By combining KNM-ER 1470’s data with the new data discovered hence, researchers may begin to understand this fossil in context. In east Africa at this range of dates (a new feature for H. rudolfensis), there are at least three other known hominids. These include H. habilis and two australopithecines; however, H. rudolfensis’s exact relationship, be it a cousin, descendant, or even ancestor to H. habilis and the australopithecines is unknown by present traits (NHNM, 2015). For example, while H. rudolfensis’s cranial capacity (about 725 to 800 cubic centimeters) makes it seem more modern than H. habilis (pointing to descent), its large dental characteristics place it closer in relation to the australopithecines (Weiss, 2015). However, newly discovered post-cranial traits may help to distinguish the relationship of H. habilis, H. rudolfensis, and the australopithecines. For example, as a general trend with human evolution, height and weight have increased while arm-to-leg ratio has decreased (Weiss, 2015). Thus, if height or weight of the new specimen is found to be higher than the contemporaneous hominids, or the humero-femoral index lower, this may indicate H. rudolfensis is the most modern.

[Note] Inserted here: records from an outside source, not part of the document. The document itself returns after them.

-- ==== Sys2Proof/Laws/MovesAccept.lean ====
section
/-! SUPPORT. What each operation of Machine/Accept.lean may do to the stores and the queue (Safety.lean, Moves): one lemma for each. -/

namespace Sys2Proof.Machine

open Host Sys2Proof

theorem State.abandon_moves {a s : State} (ctx : Nat) (h : Moves a s) :
    Moves a (State.abandon s ctx) := by
  unfold State.abandon
  repeat' first
    | with_reducible assumption
    | with_reducible apply State.killClose_moves
    | with_reducible apply Moves.foldl
    | intro _ _

theorem State.newCmd_moves {a s : State} (ctx : Nat) (d : Desc) (order : Option Nat) (h : Moves a s) :
    Moves a (State.newCmd s ctx d order).1 := by
  unfold State.newCmd
  repeat' first
    | with_reducible assumption
    | with_reducible apply State.setCtx_moves
    | with_reducible apply State.wr_moves
    | simp only [Moves.put_iff]
    | split

theorem State.tensorBind_moves {a s : State} (id : Nat) (d : Desc) (h : Moves a s) :
    Moves a (State.tensorBind s id d) := by
  unfold State.tensorBind
  repeat' first
    | with_reducible assumption
    | with_reducible apply Moves.ite
    | simp only [Moves.put_iff]
    | with_reducible apply Moves.foldl
    | intro _ _ _

theorem State.placeU_moves {a s : State} (id : Nat) (k : Nat) (h : Moves a s) :
    Moves a (State.placeU s id k) := by
  unfold State.placeU
  repeat' first
    | with_reducible assumption
    | with_reducible apply State.updCmd_moves
    | with_reducible apply State.slotDispatch_moves
    | split

theorem State.fastDispatch_moves {a s : State} (id : Nat) (h : Moves a s) :
    Moves a (State.fastDispatch s id) := by
  unfold State.fastDispatch
  repeat' first
    | with_reducible assumption
    | with_reducible apply State.updCmd_moves
    | with_reducible apply State.close_moves
    | with_reducible apply State.placeU_moves
    | with_reducible apply State.raise_moves
    | with_reducible apply State.inc_moves
    | simp only [Moves.put_iff]
    | split

theorem State.deferNotice_moves {a s : State} (id : Nat) (short : Nat) (h : Moves a s) :
    Moves a (State.deferNotice s id short) := by
  unfold State.deferNotice
  repeat' first
    | with_reducible assumption
    | with_reducible apply State.record_moves
    | with_reducible apply State.raise_moves
    | with_reducible apply State.inc_moves
    | split

theorem State.makeReady_moves {a s : State} (id : Nat) (h : Moves a s) :
    Moves a (State.makeReady s id) := by
  unfold State.makeReady
  repeat' first
    | with_reducible assumption
    | with_reducible apply State.updCmd_moves
    | with_reducible apply State.setCtx_moves
    | split

theorem State.admit_moves {a s : State} (id : Nat) (h : Moves a s) :
    Moves a (State.admission s id) := by
  unfold State.admission
  repeat' first
    | with_reducible assumption
    | with_reducible apply State.close_moves
    | with_reducible apply State.inc_moves
    | with_reducible apply State.updCmd_moves
    | with_reducible apply State.debit_moves
    | with_reducible apply State.fastDispatch_moves
    | with_reducible apply State.deferNotice_moves
    | with_reducible apply State.makeReady_moves
    | simp only [Moves.put_iff]
    | split

theorem State.judgeNew_moves {a s : State} (id : Nat) (d : Desc) (h : Moves a s) :
    Moves a (State.judgeNew s id d) := by
  unfold State.judgeNew
  repeat' first
    | with_reducible assumption
    | with_reducible apply State.close_moves
    | with_reducible apply State.tensorBind_moves
    | with_reducible apply State.maskInvalidate_moves
    | with_reducible apply State.admit_moves
    | split

theorem State.accept_moves {a s : State} (p : Nat) (d : Desc) (h : Moves a s) :
    Moves a (State.accept s p d) := by
  unfold State.accept
  repeat' first
    | with_reducible assumption
    | with_reducible apply State.putRecord_moves
    | with_reducible apply State.setCtx_moves
    | with_reducible apply State.wr_moves
    | with_reducible apply State.newCmd_moves
    | with_reducible apply State.judgeNew_moves
    | simp only [Moves.put_iff]
    | split

theorem State.applyPolicy_moves {a s : State} (c : Nat) (h : Moves a s) :
    Moves a (State.applyPolicy s c) := by
  unfold State.applyPolicy
  repeat' first
    | with_reducible assumption
    | with_reducible apply State.abandon_moves
    | with_reducible apply Moves.ite

theorem State.ctxCmd_moves {a s : State} (c : Nat) (k : State → State) (h : Moves a s) (hk : ∀ y0, Moves a y0 → Moves a (k y0)) :
    Moves a (State.ctxCmd s c k) := by
  unfold State.ctxCmd
  repeat' first
    | with_reducible assumption
    | with_reducible apply State.wr_moves
    | with_reducible apply hk
    | with_reducible apply Moves.ite

theorem State.cmdActed_moves {a s : State} (c : Nat) (err : Nat) (h : Moves a s) :
    Moves a (State.cmdActed s c err) := by
  unfold State.cmdActed
  repeat' first
    | with_reducible assumption
    | with_reducible apply State.raise_moves
    | with_reducible apply State.wr_moves
    | with_reducible apply Moves.ite

theorem State.leaseRun_moves {a s : State} (c : Nat) (h : Moves a s) :
    Moves a (State.leaseRun s c) := by
  unfold State.leaseRun
  repeat' first
    | with_reducible assumption
    | with_reducible apply State.wr_moves

theorem State.bktOpen_moves {a s : State} (ctx : Nat) (cls : Nat) (h : Moves a s) :
    Moves a (State.bktOpen s ctx cls) := by
  unfold State.bktOpen
  repeat' first
    | with_reducible assumption
    | with_reducible apply State.setBkt_moves

theorem State.ctxOpen_moves {a s : State} (c : Nat) (h : Moves a s) :
    Moves a (State.ctxOpen s c) := by
  unfold State.ctxOpen
  repeat' first
    | with_reducible assumption
    | with_reducible apply State.cmdActed_moves
    | with_reducible apply State.wr_moves
    | with_reducible apply State.setCtx_moves
    | with_reducible apply State.leaseRun_moves
    | with_reducible apply State.bktOpen_moves
    | with_reducible apply Moves.ite

theorem State.ctxClose_moves {a s : State} (c : Nat) (h : Moves a s) :
    Moves a (State.ctxClose s c) := by
  unfold State.ctxClose
  repeat' first
    | with_reducible assumption
    | with_reducible apply State.cmdActed_moves
    | with_reducible apply State.ctxMaybeFree_moves
    | with_reducible apply State.applyPolicy_moves
    | with_reducible apply State.wr_moves
    | with_reducible apply Moves.ite

theorem State.ctxAdopt_moves {a s : State} (c : Nat) (h : Moves a s) :
    Moves a (State.ctxAdopt s c) := by
  unfold State.ctxAdopt
  repeat' first
    | with_reducible assumption
    | with_reducible apply State.cmdActed_moves
    | with_reducible apply State.raise_moves
    | with_reducible apply State.leaseRun_moves
    | with_reducible apply State.wr_moves
    | with_reducible apply Moves.ite

theorem State.dbBad_moves {a s : State} (c : Nat) (h : Moves a s) :
    Moves a (State.dbBad s c) := by
  unfold State.dbBad
  repeat' first
    | with_reducible assumption
    | with_reducible apply State.raise_moves
    | with_reducible apply State.inc_moves

theorem State.doorbell_moves {a s : State} (c : Nat) (v : Nat) (h : Moves a s) :
    Moves a (State.doorbell s c v) := by
  unfold State.doorbell
  repeat' first
    | with_reducible assumption
    | with_reducible apply State.raise_moves
    | with_reducible apply State.inc_moves
    | with_reducible apply State.wr_moves
    | with_reducible apply State.dbBad_moves
    | with_reducible apply Moves.ite

theorem State.cqHead_moves {a s : State} (c : Nat) (v : Nat) (h : Moves a s) :
    Moves a (State.cqHead s c v) := by
  unfold State.cqHead
  repeat' first
    | with_reducible assumption
    | with_reducible apply State.wr_moves
    | with_reducible apply State.dbBad_moves
    | with_reducible apply Moves.ite

theorem State.lease_moves {a s : State} (c : Nat) (v : Nat) (h : Moves a s) :
    Moves a (State.lease s c v) := by
  unfold State.lease
  repeat' first
    | with_reducible assumption
    | with_reducible apply State.leaseRun_moves
    | with_reducible apply State.inc_moves
    | with_reducible apply Moves.ite

theorem State.orderArm_moves {a s : State} (num : Nat) (ctx : Nat) (d : Desc) (period : Nat) (anchor : Nat) (phase : Nat) (h : Moves a s) :
    Moves a (State.orderArm s num ctx d period anchor phase) := by
  unfold State.orderArm
  repeat' first
    | with_reducible assumption
    | simp only [Moves.put_iff]

theorem State.soArm_moves {a s : State} (c : Nat) (h : Moves a s) :
    Moves a (State.soArm s c) := by
  unfold State.soArm
  repeat' first
    | with_reducible assumption
    | with_reducible apply State.wr_moves
    | with_reducible apply State.orderArm_moves
    | with_reducible apply State.accFault_moves
    | with_reducible apply Moves.ite

theorem State.orderDrop_moves {a s : State} (num : Nat) (h : Moves a s) :
    Moves a (State.orderDrop s num) := by
  unfold State.orderDrop
  repeat' first
    | with_reducible assumption
    | simp only [Moves.put_iff]

theorem State.soDisarm_moves {a s : State} (c : Nat) (h : Moves a s) :
    Moves a (State.soDisarm s c) := by
  unfold State.soDisarm
  repeat' first
    | with_reducible assumption
    | with_reducible apply State.wr_moves
    | with_reducible apply State.orderDrop_moves
    | with_reducible apply State.accFault_moves
    | with_reducible apply Moves.ite

theorem State.ctxWrite_moves {a s : State} (src : Src) (c : Nat) (k : State → State) (h : Moves a s) (hk : ∀ y0, Moves a y0 → Moves a (k y0)) :
    Moves a (State.ctxWrite s src c k) := by
  unfold State.ctxWrite
  repeat' first
    | with_reducible assumption
    | with_reducible apply State.reach_moves
    | with_reducible apply State.raise_moves
    | with_reducible apply State.inc_moves
    | with_reducible apply hk
    | with_reducible apply Moves.ite
    | intro _ _

theorem State.passEntry_moves {a s : State} (p : Nat) (h : Moves a s) :
    Moves a (State.passEntry s p) := by
  unfold State.passEntry
  repeat' first
    | with_reducible assumption
    | with_reducible apply State.wr_moves

theorem State.consume_moves {a s : State} (p : Nat) (h : Moves a s) :
    Moves a (State.consume s p) := by
  unfold State.consume
  repeat' first
    | with_reducible assumption
    | with_reducible apply State.accept_moves
    | with_reducible apply State.passEntry_moves
    | with_reducible apply State.noteRead_moves
    | with_reducible apply State.putRecord_moves
    | simp only [Moves.put_iff]
    | split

Finally, it remains to answer: has Homo rudolfensis a successful lineage leading to later Homo? From this new fossil, the insights of traits and dates gathered heretofore may help to clarify potential descendants. For example, if more post-cranial insights, such as to locomotion from the humero-femoral index, are found to be more modern, this may help support (though not be definitive) that H. rudolfensis was the Homo in the line before H. erectus (which was recognizably modern) (Weiss, 2015). This is not all; insights may be drawn from a variety of data. For example, be the new H. rudolfensis fossil discovered far from KNM-ER 1470, it might point to a spreading (and thus successful) lineage. It is only through finding, researching, and understanding this fossil in context that H. rudolfensis’s secrets will come to light. In this way, with just a few post-cranial remains of a species so presently shrouded in mystery, we may expand the tree of evolution, and even perhaps, find the ancestor to Homo sapiens sapiens.

References

Harmon EH. 2009. The Shape of the Early Hominin Proximal Femur. American Journal of Physical Anthropology 139:154-171.

Joordens JCA, Dupont-Nivet G, Faibel CS, Spoor F, Sier MJ, van der Lubbe JHJL, Nielsen TK, Knul MV, Davies GR, Vonhof HB. 2013. Improved age control on early Homo fossils from the upper Burgi Member at Koobi Fora, Kenya [introduction]. Journal of Human Evolution 65:731-745.

McHenry HM, Berger LR. 1998. Limb lengths in Australopithecus and the origin of the genus Homo. South African Journal of Science 94:447.

Smithsonian [Internet]. [NMNH] National Museum of Natural History; c2015 [cited 2015 November 7] Available from: http://humanorigins.si.edu/evidence/human-fossils/species/homo-rudolfensis

Smithsonian [Internet]. [NMNH] National Museum of Natural History; c2015 [cited 2015 November 11] Available from: http://humanorigins.si.edu/resources/glossary/humerofemoral-index

Weiss E. 2015. The Human Organism Explorations in Biological Anthropology. San Diego: Cognella, Inc.